Please repeat the records below exactly, from the first line through the line containing "the score -/", and nothing more.

::: Data for processing

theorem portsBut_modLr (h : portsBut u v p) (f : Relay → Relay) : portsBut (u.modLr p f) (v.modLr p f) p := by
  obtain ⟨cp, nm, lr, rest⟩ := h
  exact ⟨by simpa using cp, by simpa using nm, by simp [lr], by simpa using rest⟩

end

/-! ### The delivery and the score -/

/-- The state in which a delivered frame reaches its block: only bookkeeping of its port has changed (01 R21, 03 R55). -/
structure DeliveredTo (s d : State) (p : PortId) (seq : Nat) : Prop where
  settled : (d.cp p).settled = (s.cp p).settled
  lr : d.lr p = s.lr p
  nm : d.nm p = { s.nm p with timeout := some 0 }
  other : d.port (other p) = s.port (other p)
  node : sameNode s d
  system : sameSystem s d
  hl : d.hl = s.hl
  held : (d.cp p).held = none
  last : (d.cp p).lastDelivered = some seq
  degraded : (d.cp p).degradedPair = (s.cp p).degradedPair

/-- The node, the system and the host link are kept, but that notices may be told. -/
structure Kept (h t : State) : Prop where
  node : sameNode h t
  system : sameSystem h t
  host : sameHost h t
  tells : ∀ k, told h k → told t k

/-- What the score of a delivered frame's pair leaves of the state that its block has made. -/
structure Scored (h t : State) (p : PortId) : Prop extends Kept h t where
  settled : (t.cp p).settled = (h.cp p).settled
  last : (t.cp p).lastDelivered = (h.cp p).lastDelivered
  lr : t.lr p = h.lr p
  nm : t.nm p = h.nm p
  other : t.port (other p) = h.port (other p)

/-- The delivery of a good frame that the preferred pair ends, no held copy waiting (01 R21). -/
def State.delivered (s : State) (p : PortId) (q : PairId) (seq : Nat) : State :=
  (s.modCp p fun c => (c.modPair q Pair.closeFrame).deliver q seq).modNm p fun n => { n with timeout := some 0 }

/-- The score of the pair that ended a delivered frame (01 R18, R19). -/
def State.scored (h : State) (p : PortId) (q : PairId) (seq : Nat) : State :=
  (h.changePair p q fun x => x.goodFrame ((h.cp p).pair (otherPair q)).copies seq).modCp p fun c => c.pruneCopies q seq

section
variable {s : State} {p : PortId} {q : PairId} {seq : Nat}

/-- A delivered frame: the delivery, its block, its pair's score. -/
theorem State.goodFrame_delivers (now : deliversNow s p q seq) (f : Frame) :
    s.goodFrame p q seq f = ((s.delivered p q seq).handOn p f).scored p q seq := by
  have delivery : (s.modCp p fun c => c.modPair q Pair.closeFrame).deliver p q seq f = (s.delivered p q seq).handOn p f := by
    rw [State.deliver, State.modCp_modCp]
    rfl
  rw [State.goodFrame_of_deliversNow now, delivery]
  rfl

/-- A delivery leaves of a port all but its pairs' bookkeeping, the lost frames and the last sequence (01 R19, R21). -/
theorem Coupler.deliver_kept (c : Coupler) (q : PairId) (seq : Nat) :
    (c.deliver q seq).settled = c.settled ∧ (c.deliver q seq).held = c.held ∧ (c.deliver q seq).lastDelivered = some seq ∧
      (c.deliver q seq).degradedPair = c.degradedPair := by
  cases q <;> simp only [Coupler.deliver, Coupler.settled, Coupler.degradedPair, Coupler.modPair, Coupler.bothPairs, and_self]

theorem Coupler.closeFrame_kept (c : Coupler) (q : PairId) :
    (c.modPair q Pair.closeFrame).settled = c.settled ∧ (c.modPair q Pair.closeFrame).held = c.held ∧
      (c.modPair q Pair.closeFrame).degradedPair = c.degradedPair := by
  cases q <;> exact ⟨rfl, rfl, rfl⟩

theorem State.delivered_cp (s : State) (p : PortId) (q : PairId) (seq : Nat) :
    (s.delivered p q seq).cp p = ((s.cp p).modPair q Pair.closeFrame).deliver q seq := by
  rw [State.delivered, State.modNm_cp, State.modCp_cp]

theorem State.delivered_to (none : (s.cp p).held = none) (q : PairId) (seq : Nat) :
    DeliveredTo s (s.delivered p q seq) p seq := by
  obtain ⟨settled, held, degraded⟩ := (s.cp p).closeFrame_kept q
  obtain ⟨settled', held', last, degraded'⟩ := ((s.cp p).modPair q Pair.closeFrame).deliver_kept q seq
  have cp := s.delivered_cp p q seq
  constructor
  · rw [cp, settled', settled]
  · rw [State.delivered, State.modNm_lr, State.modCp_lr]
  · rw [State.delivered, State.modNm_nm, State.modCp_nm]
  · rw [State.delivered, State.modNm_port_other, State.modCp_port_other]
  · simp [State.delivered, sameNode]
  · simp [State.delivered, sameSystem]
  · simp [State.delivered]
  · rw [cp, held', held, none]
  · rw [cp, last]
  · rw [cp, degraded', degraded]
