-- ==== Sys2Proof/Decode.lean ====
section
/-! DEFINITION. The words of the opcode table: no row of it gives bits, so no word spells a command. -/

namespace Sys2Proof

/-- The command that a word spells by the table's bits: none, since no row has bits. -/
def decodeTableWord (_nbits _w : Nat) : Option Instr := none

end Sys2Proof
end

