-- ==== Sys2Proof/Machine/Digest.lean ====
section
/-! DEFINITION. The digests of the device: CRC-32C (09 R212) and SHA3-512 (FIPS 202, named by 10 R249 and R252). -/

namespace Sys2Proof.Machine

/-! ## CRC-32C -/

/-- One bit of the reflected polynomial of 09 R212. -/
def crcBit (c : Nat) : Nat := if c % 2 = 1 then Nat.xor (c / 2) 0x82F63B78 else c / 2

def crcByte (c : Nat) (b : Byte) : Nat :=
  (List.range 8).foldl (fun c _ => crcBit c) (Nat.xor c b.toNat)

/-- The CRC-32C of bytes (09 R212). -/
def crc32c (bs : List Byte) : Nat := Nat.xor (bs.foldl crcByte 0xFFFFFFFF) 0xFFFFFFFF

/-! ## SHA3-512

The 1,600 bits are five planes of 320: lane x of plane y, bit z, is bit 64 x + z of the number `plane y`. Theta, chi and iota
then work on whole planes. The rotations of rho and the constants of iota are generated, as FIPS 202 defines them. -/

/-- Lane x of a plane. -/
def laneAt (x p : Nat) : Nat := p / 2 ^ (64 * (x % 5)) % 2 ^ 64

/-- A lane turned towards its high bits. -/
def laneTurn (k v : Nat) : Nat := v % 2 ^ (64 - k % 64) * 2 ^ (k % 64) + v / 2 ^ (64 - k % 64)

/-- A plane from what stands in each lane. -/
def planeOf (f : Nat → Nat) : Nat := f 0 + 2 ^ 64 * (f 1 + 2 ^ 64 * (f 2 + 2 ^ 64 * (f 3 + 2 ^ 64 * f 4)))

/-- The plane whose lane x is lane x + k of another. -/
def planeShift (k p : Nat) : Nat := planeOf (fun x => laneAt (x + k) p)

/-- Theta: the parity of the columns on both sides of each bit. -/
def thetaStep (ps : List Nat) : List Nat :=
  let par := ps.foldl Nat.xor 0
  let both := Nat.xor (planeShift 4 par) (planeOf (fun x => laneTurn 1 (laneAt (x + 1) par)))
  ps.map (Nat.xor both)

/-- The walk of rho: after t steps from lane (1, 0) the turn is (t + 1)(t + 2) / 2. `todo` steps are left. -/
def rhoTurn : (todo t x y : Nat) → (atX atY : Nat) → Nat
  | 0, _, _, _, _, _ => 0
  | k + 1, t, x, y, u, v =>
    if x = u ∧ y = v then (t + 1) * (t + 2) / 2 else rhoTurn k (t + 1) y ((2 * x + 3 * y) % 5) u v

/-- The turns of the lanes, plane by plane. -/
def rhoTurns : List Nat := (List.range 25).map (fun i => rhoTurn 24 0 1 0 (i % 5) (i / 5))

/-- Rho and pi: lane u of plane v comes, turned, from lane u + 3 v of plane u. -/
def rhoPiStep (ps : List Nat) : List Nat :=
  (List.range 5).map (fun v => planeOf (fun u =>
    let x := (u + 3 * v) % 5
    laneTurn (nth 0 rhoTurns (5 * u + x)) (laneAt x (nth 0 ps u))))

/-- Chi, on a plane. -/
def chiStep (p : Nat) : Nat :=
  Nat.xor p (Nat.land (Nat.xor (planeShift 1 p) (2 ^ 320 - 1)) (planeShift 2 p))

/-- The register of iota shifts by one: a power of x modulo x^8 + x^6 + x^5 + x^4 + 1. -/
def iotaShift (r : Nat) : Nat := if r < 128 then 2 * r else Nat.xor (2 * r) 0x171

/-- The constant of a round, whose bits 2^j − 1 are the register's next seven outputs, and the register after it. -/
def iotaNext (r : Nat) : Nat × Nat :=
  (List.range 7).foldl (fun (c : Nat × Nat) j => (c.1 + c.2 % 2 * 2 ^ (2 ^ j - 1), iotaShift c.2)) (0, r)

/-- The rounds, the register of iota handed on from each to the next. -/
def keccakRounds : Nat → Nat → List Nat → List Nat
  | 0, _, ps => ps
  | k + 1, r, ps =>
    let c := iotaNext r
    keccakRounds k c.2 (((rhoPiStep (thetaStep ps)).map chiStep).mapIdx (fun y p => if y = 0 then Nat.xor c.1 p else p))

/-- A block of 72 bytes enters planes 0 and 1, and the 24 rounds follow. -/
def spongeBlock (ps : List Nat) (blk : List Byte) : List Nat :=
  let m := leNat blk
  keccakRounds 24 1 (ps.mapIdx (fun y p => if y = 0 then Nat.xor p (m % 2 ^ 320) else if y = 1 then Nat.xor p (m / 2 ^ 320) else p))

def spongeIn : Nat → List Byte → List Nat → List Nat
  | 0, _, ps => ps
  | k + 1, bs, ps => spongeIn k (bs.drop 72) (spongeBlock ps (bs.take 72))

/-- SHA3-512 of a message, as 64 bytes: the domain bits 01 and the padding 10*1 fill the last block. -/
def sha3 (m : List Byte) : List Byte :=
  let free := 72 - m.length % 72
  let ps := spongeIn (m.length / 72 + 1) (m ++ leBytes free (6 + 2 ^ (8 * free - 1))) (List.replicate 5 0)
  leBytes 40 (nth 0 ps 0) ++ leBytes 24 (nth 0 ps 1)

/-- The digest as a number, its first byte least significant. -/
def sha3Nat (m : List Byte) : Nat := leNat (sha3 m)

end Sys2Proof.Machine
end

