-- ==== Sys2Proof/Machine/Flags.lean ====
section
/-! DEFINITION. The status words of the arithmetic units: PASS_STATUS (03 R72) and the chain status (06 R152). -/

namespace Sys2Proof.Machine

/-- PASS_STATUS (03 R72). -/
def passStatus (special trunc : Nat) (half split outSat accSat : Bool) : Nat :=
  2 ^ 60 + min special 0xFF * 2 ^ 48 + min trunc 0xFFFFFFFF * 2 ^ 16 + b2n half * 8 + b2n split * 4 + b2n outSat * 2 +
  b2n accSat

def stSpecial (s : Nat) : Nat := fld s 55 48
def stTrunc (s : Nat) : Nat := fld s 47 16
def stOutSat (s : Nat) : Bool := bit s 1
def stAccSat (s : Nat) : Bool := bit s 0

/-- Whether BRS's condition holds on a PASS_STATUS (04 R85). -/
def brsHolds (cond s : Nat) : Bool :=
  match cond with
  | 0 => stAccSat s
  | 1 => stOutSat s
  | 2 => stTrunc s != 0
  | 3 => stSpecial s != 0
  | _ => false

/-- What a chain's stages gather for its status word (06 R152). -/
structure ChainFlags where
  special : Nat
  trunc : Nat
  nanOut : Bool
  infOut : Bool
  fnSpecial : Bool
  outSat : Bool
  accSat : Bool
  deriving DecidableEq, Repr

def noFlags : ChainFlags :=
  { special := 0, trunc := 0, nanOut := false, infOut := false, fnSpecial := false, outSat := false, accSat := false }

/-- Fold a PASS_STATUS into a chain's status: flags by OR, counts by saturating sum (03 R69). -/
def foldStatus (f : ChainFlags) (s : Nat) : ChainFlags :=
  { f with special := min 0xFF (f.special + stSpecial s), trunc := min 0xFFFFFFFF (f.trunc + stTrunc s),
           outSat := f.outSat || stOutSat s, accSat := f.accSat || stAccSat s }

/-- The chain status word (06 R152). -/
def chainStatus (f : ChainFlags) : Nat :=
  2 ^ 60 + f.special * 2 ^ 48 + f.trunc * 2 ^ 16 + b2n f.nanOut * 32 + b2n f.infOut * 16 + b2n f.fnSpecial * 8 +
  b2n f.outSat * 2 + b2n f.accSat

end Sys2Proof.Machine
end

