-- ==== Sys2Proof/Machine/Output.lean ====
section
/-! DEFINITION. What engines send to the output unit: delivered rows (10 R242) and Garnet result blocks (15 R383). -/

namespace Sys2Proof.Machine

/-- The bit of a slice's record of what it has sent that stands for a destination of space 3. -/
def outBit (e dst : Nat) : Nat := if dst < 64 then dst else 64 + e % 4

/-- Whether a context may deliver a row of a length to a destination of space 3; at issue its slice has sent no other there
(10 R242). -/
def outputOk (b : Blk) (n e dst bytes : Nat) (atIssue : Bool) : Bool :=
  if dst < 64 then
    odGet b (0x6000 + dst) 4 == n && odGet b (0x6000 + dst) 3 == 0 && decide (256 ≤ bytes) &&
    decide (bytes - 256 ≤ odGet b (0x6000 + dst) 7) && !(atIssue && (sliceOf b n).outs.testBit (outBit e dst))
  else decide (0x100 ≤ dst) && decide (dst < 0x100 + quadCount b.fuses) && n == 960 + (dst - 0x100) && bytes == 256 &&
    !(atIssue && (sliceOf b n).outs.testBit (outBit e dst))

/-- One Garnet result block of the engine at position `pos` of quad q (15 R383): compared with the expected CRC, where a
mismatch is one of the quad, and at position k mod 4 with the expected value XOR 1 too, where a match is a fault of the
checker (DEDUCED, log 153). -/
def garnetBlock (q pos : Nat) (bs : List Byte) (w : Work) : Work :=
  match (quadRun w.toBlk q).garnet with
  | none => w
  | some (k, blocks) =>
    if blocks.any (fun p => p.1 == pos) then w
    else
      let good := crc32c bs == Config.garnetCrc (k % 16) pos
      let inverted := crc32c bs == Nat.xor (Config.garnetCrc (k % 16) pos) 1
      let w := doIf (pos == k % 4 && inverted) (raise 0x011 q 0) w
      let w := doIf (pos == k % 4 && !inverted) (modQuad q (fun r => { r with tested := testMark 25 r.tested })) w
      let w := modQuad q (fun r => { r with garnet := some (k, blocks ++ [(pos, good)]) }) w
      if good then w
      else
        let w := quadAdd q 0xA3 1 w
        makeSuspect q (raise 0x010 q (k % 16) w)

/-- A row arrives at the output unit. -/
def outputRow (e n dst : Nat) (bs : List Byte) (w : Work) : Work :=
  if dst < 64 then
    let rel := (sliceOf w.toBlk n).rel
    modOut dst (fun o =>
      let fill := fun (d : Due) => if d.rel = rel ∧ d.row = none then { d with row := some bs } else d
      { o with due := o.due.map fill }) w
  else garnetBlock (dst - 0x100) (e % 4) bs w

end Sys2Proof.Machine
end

::::::

* _Response to the task_:
theorem portsBut_modLr (h : portsBut u v p) (f : Relay → Relay) : portsBut (u.modLr p f) (v.modLr p f) p := by
  obtain ⟨cp, nm, lr, rest⟩ := h
  exact ⟨by simpa using cp, by simpa using nm, by simp [lr], by simpa using rest⟩

end

/-! ### The delivery and the score -/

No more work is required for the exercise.